===== Entries supplied =====
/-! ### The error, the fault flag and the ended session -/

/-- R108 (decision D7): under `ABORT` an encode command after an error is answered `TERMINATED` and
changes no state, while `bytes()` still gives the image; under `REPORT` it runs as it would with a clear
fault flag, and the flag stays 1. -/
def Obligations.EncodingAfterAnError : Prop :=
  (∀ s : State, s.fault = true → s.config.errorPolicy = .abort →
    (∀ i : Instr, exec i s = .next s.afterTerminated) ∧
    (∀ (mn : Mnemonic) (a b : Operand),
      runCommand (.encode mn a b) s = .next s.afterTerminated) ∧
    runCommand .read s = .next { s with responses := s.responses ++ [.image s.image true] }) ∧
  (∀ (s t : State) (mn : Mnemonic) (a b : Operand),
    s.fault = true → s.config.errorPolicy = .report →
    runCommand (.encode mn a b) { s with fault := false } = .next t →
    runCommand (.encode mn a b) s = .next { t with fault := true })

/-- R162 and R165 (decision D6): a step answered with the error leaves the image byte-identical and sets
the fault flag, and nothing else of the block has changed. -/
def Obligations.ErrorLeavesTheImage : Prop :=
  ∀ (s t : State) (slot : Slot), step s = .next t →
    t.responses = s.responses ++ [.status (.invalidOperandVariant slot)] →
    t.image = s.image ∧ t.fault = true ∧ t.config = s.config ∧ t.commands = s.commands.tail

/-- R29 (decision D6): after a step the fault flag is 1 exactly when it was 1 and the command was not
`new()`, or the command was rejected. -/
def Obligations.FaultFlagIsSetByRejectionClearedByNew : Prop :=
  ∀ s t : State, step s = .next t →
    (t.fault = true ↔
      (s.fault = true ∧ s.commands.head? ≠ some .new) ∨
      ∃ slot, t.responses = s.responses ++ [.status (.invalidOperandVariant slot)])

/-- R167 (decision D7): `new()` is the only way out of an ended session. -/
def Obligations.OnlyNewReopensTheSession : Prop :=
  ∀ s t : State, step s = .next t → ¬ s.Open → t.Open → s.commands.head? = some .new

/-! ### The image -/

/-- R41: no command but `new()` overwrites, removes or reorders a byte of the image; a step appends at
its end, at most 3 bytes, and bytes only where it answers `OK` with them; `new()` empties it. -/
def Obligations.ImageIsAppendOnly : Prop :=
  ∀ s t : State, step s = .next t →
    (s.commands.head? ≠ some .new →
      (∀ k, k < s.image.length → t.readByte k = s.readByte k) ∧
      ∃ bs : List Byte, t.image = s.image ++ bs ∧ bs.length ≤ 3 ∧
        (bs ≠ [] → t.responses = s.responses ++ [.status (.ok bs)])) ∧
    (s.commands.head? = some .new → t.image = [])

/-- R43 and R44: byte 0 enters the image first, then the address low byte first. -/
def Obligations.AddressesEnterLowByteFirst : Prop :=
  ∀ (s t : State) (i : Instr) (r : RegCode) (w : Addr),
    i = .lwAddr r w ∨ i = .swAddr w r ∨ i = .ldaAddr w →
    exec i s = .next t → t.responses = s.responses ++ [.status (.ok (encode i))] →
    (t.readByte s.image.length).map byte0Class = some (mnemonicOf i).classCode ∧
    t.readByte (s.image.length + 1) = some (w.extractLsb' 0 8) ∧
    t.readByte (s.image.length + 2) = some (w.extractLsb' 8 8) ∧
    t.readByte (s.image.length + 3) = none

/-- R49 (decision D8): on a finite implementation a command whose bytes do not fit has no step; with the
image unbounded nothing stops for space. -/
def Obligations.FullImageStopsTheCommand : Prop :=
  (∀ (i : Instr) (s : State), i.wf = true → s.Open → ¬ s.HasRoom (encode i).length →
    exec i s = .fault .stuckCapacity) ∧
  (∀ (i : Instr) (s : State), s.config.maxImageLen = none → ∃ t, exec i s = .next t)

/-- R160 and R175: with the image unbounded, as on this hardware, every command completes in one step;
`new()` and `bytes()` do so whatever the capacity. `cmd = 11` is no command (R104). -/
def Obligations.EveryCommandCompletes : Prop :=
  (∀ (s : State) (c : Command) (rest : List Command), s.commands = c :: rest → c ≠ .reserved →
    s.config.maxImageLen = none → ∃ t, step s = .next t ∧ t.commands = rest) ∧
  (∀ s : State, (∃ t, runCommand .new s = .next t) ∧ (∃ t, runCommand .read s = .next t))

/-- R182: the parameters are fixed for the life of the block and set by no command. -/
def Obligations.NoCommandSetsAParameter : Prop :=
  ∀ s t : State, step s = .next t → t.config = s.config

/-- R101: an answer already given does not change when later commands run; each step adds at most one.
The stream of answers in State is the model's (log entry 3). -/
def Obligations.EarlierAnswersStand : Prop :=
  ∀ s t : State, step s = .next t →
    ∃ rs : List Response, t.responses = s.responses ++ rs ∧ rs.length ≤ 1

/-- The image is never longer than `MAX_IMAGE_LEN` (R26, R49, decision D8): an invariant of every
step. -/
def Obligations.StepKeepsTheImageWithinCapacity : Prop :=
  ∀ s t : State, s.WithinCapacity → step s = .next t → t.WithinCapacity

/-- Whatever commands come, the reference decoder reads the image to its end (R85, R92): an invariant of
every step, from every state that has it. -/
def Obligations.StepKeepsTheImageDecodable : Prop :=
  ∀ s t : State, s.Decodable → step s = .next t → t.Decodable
=====
===== Entries supplied =====
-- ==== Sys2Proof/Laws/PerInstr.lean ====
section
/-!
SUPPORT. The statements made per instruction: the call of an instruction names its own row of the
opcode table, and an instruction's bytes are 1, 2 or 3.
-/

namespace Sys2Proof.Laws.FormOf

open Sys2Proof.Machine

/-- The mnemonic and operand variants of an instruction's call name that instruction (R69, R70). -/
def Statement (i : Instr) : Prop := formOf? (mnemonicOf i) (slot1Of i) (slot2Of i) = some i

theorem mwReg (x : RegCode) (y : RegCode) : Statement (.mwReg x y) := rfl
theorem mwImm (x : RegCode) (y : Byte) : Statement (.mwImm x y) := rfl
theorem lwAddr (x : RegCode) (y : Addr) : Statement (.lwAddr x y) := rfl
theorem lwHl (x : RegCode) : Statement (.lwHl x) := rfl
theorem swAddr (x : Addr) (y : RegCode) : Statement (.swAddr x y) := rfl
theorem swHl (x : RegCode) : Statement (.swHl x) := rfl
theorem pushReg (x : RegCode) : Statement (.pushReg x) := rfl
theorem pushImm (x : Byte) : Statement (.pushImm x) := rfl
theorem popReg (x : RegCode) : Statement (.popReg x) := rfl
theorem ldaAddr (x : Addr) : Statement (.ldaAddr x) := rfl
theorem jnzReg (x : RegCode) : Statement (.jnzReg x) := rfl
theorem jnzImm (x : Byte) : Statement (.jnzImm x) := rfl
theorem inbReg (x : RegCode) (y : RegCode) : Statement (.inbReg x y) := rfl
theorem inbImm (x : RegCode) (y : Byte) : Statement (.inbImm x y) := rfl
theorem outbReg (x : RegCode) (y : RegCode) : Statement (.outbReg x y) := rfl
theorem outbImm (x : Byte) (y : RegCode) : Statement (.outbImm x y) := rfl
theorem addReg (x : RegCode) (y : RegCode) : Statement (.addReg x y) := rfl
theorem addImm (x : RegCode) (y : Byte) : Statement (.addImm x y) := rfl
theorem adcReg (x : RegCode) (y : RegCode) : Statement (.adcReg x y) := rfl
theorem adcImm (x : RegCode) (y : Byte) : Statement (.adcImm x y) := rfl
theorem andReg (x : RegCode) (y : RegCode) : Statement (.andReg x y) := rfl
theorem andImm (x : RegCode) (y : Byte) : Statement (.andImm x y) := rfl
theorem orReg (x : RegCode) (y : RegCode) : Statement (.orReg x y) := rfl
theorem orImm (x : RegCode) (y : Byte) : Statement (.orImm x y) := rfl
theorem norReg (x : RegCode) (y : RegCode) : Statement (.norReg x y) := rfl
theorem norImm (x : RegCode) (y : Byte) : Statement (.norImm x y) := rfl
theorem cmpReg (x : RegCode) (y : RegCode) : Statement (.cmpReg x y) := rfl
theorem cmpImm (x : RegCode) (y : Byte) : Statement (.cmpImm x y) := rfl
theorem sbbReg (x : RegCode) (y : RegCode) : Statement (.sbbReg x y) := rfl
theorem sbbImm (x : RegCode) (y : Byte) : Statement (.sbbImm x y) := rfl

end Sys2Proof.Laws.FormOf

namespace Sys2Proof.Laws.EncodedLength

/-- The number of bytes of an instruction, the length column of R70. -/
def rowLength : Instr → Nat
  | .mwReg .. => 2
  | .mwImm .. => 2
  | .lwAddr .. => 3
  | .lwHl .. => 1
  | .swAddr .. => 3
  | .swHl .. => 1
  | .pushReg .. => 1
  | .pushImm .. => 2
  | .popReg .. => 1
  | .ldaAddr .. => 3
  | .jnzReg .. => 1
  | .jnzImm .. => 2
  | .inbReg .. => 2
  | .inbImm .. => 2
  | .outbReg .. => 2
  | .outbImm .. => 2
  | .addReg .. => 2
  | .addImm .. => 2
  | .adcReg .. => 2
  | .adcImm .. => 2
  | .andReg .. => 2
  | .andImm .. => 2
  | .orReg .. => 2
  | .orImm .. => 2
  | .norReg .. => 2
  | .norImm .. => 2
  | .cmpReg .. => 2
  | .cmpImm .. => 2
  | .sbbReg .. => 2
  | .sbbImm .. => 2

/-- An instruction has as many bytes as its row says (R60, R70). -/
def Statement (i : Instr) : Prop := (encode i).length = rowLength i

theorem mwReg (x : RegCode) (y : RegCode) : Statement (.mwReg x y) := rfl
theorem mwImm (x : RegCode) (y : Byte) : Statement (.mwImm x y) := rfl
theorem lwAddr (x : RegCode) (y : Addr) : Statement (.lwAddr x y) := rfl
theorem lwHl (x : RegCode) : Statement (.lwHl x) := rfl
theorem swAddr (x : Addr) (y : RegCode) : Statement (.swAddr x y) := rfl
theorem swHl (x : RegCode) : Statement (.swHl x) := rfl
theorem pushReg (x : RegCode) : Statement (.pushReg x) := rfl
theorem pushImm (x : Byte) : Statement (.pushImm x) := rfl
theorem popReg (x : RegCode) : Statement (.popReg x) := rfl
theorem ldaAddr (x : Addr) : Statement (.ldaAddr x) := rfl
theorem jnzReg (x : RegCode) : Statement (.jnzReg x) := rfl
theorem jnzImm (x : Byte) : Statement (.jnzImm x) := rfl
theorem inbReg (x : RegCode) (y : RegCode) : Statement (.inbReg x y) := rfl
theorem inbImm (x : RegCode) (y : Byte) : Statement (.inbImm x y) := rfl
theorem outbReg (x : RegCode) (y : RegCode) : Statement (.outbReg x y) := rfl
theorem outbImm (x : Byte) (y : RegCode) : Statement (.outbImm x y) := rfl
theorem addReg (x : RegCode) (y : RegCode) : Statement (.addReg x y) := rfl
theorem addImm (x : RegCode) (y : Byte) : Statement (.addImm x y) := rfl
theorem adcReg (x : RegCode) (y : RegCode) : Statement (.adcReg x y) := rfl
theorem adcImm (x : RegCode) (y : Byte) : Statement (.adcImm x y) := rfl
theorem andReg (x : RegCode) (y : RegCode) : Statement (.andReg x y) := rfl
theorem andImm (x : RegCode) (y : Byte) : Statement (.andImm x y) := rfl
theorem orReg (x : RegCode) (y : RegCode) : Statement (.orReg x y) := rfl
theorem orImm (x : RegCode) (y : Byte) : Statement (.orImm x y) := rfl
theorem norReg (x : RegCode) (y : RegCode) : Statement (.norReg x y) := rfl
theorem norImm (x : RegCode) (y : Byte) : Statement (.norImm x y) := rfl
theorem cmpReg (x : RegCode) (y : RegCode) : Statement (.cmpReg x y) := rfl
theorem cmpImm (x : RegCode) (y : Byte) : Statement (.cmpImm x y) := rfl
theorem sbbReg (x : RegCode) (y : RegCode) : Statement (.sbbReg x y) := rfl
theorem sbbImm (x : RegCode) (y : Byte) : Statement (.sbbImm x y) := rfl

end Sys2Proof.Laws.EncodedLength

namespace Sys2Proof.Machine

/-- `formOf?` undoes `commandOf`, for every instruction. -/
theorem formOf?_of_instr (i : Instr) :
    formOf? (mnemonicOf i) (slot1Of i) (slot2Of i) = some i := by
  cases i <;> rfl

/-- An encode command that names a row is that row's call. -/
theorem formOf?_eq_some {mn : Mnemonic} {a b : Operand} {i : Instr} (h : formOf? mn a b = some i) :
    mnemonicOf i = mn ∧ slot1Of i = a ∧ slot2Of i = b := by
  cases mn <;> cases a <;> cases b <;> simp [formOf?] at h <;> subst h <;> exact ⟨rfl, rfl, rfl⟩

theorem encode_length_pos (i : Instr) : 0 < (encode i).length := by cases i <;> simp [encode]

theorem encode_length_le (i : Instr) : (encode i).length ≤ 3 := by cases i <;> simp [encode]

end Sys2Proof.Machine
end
=====
===== Entries supplied =====
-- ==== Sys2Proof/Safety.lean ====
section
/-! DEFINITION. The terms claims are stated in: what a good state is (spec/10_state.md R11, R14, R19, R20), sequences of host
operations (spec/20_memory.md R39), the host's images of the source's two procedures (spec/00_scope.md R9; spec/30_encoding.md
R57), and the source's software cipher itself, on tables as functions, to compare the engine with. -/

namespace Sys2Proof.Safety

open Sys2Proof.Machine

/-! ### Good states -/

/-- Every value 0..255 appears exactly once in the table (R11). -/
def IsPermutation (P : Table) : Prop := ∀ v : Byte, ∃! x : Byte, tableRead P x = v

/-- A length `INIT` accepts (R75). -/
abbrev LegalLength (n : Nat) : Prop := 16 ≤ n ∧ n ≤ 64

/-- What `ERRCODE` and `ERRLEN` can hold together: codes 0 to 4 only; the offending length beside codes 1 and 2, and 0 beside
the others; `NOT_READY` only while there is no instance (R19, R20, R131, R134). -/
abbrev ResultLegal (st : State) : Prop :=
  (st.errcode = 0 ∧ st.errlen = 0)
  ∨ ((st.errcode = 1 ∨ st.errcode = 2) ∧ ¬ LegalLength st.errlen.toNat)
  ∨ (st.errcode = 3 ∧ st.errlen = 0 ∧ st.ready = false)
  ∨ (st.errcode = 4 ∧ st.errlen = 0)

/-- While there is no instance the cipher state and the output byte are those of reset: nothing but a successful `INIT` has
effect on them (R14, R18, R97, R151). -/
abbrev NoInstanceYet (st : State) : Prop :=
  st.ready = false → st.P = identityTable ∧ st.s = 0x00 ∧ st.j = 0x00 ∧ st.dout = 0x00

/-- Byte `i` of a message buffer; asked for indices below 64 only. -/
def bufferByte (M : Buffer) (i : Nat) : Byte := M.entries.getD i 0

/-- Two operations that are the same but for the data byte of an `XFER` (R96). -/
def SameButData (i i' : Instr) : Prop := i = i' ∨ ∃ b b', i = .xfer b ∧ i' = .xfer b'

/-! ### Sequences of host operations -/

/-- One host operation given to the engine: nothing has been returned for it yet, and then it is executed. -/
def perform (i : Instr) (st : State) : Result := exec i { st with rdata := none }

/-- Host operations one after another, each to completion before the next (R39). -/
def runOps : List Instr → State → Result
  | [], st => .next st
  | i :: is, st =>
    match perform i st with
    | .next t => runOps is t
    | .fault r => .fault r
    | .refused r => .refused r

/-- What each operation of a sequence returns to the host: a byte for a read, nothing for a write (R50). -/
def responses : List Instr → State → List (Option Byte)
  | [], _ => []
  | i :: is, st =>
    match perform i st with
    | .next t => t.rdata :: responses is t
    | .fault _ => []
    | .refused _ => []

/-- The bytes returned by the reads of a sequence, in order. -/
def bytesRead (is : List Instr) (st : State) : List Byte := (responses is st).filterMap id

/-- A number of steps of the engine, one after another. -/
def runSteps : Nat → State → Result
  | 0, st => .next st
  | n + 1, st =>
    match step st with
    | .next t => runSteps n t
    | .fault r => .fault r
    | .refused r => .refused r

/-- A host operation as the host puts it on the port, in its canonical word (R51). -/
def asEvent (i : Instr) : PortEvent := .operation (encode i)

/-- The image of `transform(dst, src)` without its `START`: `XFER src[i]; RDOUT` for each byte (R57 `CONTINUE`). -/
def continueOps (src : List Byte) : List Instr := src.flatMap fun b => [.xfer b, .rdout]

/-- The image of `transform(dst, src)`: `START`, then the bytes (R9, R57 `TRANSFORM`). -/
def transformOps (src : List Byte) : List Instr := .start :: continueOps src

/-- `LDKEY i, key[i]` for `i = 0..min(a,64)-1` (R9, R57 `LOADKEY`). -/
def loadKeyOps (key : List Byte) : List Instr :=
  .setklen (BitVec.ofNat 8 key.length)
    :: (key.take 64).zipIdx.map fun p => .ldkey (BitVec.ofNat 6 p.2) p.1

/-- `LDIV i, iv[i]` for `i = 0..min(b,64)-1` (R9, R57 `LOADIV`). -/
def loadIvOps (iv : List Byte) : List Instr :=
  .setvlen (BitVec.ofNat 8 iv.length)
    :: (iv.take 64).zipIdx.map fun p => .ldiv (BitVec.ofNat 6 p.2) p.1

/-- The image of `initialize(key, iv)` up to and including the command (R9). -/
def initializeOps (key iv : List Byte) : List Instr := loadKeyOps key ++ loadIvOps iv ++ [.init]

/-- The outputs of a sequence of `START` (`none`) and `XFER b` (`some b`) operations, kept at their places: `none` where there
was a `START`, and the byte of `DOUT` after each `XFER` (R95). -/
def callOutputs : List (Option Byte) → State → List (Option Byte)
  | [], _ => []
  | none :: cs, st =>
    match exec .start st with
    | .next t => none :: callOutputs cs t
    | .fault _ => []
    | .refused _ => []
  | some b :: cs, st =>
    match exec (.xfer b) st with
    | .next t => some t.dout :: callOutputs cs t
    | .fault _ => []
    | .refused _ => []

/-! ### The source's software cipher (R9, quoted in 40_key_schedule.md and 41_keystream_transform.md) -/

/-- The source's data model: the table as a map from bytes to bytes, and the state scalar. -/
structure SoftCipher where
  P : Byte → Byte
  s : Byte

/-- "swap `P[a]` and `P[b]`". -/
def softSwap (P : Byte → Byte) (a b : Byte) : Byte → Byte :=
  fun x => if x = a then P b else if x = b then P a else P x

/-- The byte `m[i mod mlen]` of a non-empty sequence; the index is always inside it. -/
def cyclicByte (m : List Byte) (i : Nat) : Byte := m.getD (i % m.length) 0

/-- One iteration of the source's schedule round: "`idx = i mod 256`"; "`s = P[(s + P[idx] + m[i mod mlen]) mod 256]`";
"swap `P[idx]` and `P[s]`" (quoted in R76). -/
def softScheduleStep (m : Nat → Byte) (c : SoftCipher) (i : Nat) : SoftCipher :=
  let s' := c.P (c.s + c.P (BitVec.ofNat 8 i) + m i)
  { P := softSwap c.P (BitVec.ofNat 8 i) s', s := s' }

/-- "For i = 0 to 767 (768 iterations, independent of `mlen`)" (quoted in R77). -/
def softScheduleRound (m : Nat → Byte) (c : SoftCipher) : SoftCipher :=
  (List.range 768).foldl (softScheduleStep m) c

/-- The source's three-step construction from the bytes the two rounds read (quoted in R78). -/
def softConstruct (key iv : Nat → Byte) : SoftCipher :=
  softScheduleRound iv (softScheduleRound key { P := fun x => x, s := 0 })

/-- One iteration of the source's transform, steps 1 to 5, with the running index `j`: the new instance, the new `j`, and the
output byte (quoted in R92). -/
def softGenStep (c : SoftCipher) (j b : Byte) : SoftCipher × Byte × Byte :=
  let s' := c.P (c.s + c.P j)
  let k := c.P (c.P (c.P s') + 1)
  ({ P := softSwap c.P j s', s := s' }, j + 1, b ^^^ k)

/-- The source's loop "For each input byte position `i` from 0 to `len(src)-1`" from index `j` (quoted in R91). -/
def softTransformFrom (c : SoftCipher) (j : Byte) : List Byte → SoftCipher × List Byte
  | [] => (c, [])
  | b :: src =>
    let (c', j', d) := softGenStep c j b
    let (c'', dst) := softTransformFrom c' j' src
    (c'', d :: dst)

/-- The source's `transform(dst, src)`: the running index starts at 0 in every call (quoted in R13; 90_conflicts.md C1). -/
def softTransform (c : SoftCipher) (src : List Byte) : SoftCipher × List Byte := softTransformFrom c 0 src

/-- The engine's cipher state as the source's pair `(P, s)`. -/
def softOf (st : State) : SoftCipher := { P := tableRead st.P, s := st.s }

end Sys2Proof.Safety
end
=====
### What the task requires
Your task is to restate, word for word, only those lines above that fall between the line holding "(s.fault = true" and the line holding "bs.length ≤ 3 ∧", inclusive.

### Answer below
      (s.fault = true ∧ s.commands.head? ≠ some .new) ∨
      ∃ slot, t.responses = s.responses ++ [.status (.invalidOperandVariant slot)])

/-- R167 (decision D7): `new()` is the only way out of an ended session. -/
def Obligations.OnlyNewReopensTheSession : Prop :=
  ∀ s t : State, step s = .next t → ¬ s.Open → t.Open → s.commands.head? = some .new

/-! ### The image -/

/-- R41: no command but `new()` overwrites, removes or reorders a byte of the image; a step appends at
its end, at most 3 bytes, and bytes only where it answers `OK` with them; `new()` empties it. -/
def Obligations.ImageIsAppendOnly : Prop :=
  ∀ s t : State, step s = .next t →
    (s.commands.head? ≠ some .new →
      (∀ k, k < s.image.length → t.readByte k = s.readByte k) ∧
      ∃ bs : List Byte, t.image = s.image ++ bs ∧ bs.length ≤ 3 ∧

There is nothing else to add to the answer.